There don't seem to be any reviews of this novel which react badly to it. All reviewers seem to think it's a pretty impressive piece of work. Peter Pierce in "The Age", can
lead us off as well as anyone, and probably better than most: "McDonald's is a big, ambitious book, a winding tale that takes its due time. There are detours for intriguing subplots - a pregnancy, a feud between half-brothers, a shipwreck, the attempted theft of a map to the fabled inland of the colony, political intrigue over the governing of NSW. There is much detail about the breeding of sheep - the quality of their wool in consequence, the character of the men who are expert in this."
In "Australian Book Review", Michael Williams starts off a bit fixated on the sheep aspect: "How much do you care about sheep? I mean really care about sheep. Because The Ballad of Desmond Kale is up to its woolly neck in them." He does go on from there, which is a blessing: "It's an unusual and inspired variation on the classic Australian colonial novel of hunters for fortune, for identity and for redemption." But Williams does have a few words of caution to impart along with the praise. "This
is a big book that spends a little too long luxuriating in the fun of its grandeurs and at points fails to sustain its narrative drive. The big historical novels that it seems to be emulating have a much clearer sense of focus and of forward momentum. But McDonald does embrace adventure, and at its best, with betrayals and love, ship-wrecks and double-crosses, this is a rollicking good read."

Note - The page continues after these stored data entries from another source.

-- ==== Sys2Proof/Laws/KeepWorlds.lean ====
section
/-! SUPPORT. What is kept: the management cores, the worlds, the gate, the faults, the ingress and the check value units. -/

namespace Sys2Proof.Machine

section
variable {P : State → Prop}

/-! ### CoreOps -/

theorem setCore_keeps (h : Keeps P) {s : State} (c : Nat) (r : CoreState) (hs : P s) : P (State.setCore s c r) := by
  unfold State.setCore
  repeat' first
    | with_reducible assumption
    | intro _
    | with_reducible apply ite_keeps
    | simp only [↓mk_iff h]

theorem coreEvent_keeps (h : Keeps P) {s : State} (c : Nat) (flag : Fld) (hs : P s) : P (State.coreEvent s c flag) := by
  unfold State.coreEvent
  repeat' first
    | with_reducible assumption
    | intro _
    | with_reducible apply count_keeps h
    | with_reducible apply set_keeps h

theorem haltCheck_keeps (h : Keeps P) {s : State} (c : Nat) (hs : P s) : P (State.haltCheck s c) := by
  unfold State.haltCheck
  repeat' first
    | with_reducible assumption
    | intro _
    | with_reducible apply set_keeps h
    | with_reducible apply setCore_keeps h
    | with_reducible apply ite_keeps

theorem csrWrite_keeps (h : Keeps P) {s : State} (c : Nat) (w : World) (a : Nat) (v : BitVec 64) (hs : P s) : P (State.csrWrite s c w a v) := by
  unfold State.csrWrite
  repeat' first
    | with_reducible assumption
    | intro _
    | (extract_lets +onlyGivenNames u; clear_value u)
    | with_reducible apply setCore_keeps h
    | with_reducible apply ite_keeps

theorem coreTick_keeps (h : Keeps P) {s : State} (c : Nat) (hs : P s) : P (State.coreTick s c) := by
  unfold State.coreTick
  repeat' first
    | with_reducible assumption
    | intro _
    | (extract_lets +onlyGivenNames u; clear_value u)
    | with_reducible apply draw_keeps h
    | with_reducible apply each_keeps
    | with_reducible apply setCore_keeps h
    | with_reducible apply ite_keeps

theorem tagMake_keeps (h : Keeps P) {s : State} (k : TagKind) (c : Nat) (key : Nat) (w : World) (hs : P s) : P (State.tagMake s k c key w) := by
  unfold State.tagMake
  repeat' first
    | with_reducible assumption
    | intro _
    | (extract_lets +onlyGivenNames u; clear_value u)
    | with_reducible apply ite_keeps
    | simp only [↓mk_iff h]

theorem tagDrop_keeps (h : Keeps P) {s : State} (c : Nat) (hs : P s) : P (State.tagDrop s c) := by
  unfold State.tagDrop
  repeat' first
    | with_reducible assumption
    | intro _
    | with_reducible apply ite_keeps
    | simp only [↓mk_iff h]

theorem enterSecure_keeps (h : Keeps P) {s : State} (c : Nat) (kind : Nat) (gate : Nat) (epc : BitVec 64) (hs : P s) : P (State.enterSecure s c kind gate epc) := by
  unfold State.enterSecure
  repeat' first
    | with_reducible assumption
    | intro _
    | (extract_lets +onlyGivenNames u; clear_value u)
    | with_reducible apply set_keeps h
    | with_reducible apply setCore_keeps h

theorem secureEntry_keeps (h : Keeps P) {s : State} (c : Nat) (hs : P s) : P (State.secureEntry s c) := by
  unfold State.secureEntry
  repeat' first
    | with_reducible assumption
    | intro _
    | (extract_lets +onlyGivenNames u; refine (fun (_ : P u) => ?_) ?_; (on_goal 1 => clear_value u); (on_goal 2 => subst u))
    | (extract_lets +onlyGivenNames u; clear_value u)
    | with_reducible apply enterSecure_keeps h
    | with_reducible apply haltCheck_keeps h
    | with_reducible apply setCore_keeps h

theorem sentDrop_keeps (h : Keeps P) {s : State} (c : Nat) (hs : P s) : P (State.sentDrop s c) := by
  unfold State.sentDrop
  repeat' first
    | with_reducible assumption
    | intro _
    | with_reducible apply ite_keeps
    | simp only [↓mk_iff h]

theorem leaveSecure_keeps (h : Keeps P) {s : State} (c : Nat) (hs : P s) : P (State.leaveSecure s c) := by
  unfold State.leaveSecure
  repeat' first
    | with_reducible assumption
    | intro _
    | (extract_lets +onlyGivenNames u; refine (fun (_ : P u) => ?_) ?_; (on_goal 1 => clear_value u); (on_goal 2 => subst u))
    | (extract_lets +onlyGivenNames u; clear_value u)
    | with_reducible apply haltCheck_keeps h
    | with_reducible apply sentDrop_keeps h
    | with_reducible apply set_keeps h
    | with_reducible apply setCore_keeps h

theorem park_keeps (h : Keeps P) {s : State} (c : Nat) (hs : P s) : P (State.park s c) := by
  unfold State.park
  repeat' first
    | with_reducible assumption
    | intro _
    | (extract_lets +onlyGivenNames u; refine (fun (_ : P u) => ?_) ?_; (on_goal 1 => clear_value u); (on_goal 2 => subst u))
    | (extract_lets +onlyGivenNames u; clear_value u)
    | with_reducible apply sentDrop_keeps h
    | with_reducible apply set_keeps h
    | with_reducible apply setCore_keeps h
    | with_reducible apply tagDrop_keeps h

theorem forceBack_keeps (h : Keeps P) {s : State} (c : Nat) (hs : P s) : P (State.forceBack s c) := by
  unfold State.forceBack
  repeat' first
    | with_reducible assumption
    | intro _
    | (extract_lets +onlyGivenNames u; refine (fun (_ : P u) => ?_) ?_; (on_goal 1 => clear_value u); (on_goal 2 => subst u))
    | (extract_lets +onlyGivenNames u; clear_value u)
    | with_reducible apply coreEvent_keeps h
    | with_reducible apply leaveSecure_keeps h
    | with_reducible apply park_keeps h
    | with_reducible apply raiseIrq_keeps h
    | with_reducible apply set_keeps h
    | with_reducible apply setCore_keeps h
    | with_reducible apply ite_keeps

theorem restartLeave_keeps (h : Keeps P) {s : State} (hs : P s) : P (State.restartLeave s) := by
  unfold State.restartLeave
  repeat' first
    | with_reducible assumption
    | intro _
    | with_reducible apply leaveSecure_keeps h
    | with_reducible apply park_keeps h
    | with_reducible apply ite_keeps
    | simp only [↓mk_iff h]
    | split

theorem restartFail_keeps (h : Keeps P) {s : State} (hs : P s) : P (State.restartFail s) := by
  unfold State.restartFail
  repeat' first
    | with_reducible assumption
    | intro _
    | (extract_lets +onlyGivenNames u; refine (fun (_ : P u) => ?_) ?_; (on_goal 1 => clear_value u); (on_goal 2 => subst u))
    | (extract_lets +onlyGivenNames u; clear_value u)
    | with_reducible apply restartLeave_keeps h
    | with_reducible apply set_keeps h
    | with_reducible apply ite_keeps
    | simp only [↓mk_iff h]

theorem secureDown_keeps (h : KeepsMem P) {s : State} (cause : Nat) (core : Nat) (hs : P s) : P (State.secureDown s cause core) := by
  unfold State.secureDown
  repeat' first
    | with_reducible assumption
    | intro _
    | (extract_lets +onlyGivenNames u; refine (fun (_ : P u) => ?_) ?_; (on_goal 1 => clear_value u); (on_goal 2 => subst u))
    | (extract_lets +onlyGivenNames u; clear_value u)
    | with_reducible apply count_keeps h.toKeeps
    | with_reducible apply downStop_keeps h.toKeeps
    | with_reducible apply each_keeps
    | with_reducible apply forceBack_keeps h.toKeeps
    | with_reducible apply raiseFault_keeps h
    | with_reducible apply restartFail_keeps h.toKeeps
    | with_reducible apply set_keeps h.toKeeps
    | with_reducible apply ite_keeps
    | simp only [↓mk_iff h.toKeeps]

theorem coreFail_keeps (h : KeepsMem P) {s : State} (c : Nat) (hs : P s) : P (State.coreFail s c) := by
  unfold State.coreFail
  repeat' first
    | with_reducible assumption
    | intro _
    | (extract_lets +onlyGivenNames u; refine (fun (_ : P u) => ?_) ?_; (on_goal 1 => clear_value u); (on_goal 2 => subst u))
    | (extract_lets +onlyGivenNames u; clear_value u)
    | with_reducible apply coreEvent_keeps h.toKeeps
    | with_reducible apply inOrder_keeps h.toKeeps
    | with_reducible apply raiseFault_keeps h
    | with_reducible apply secureDown_keeps h
    | with_reducible apply sentDrop_keeps h.toKeeps
    | with_reducible apply set_keeps h.toKeeps
    | with_reducible apply setCore_keeps h.toKeeps
    | with_reducible apply ite_keeps

/-! ### Worlds -/

theorem coreStart_keeps (h : Keeps P) {s : State} (c : Nat) (pc : BitVec 64) (hs : P s) : P (State.coreStart s c pc) := by
  unfold State.coreStart
  repeat' first
    | with_reducible assumption
    | intro _
    | (extract_lets +onlyGivenNames u; refine (fun (_ : P u) => ?_) ?_; (on_goal 1 => clear_value u); (on_goal 2 => subst u))
    | (extract_lets +onlyGivenNames u; clear_value u)
    | with_reducible apply haltCheck_keeps h
    | with_reducible apply sentDrop_keeps h
    | with_reducible apply set_keeps h
    | with_reducible apply setCore_keeps h
    | with_reducible apply tagDrop_keeps h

Stella Clarke also considers at the novel in "The Weekend Australian" and is pretty impressed: "Roger McDonald is a riot. This story is balladry of distinction, laid out in prose. He combines a love of intrigue and high adventure with a defiant, lyrical, vigorous way of telling...Here are art and excitement, mixed to magnificent strength. Here are pain and passion, eased through the circumspect medium of a charismatic, old-fashioned style, then springing at you in a gutsy twist of phrase."
Phil
Brown, at "The Brisbane News" probably sums it up for all of us: "This is one of the must-read Australian books of 2005." And it comes as no surprise, to me at least, that I'm still to read it and it's now mid-2006.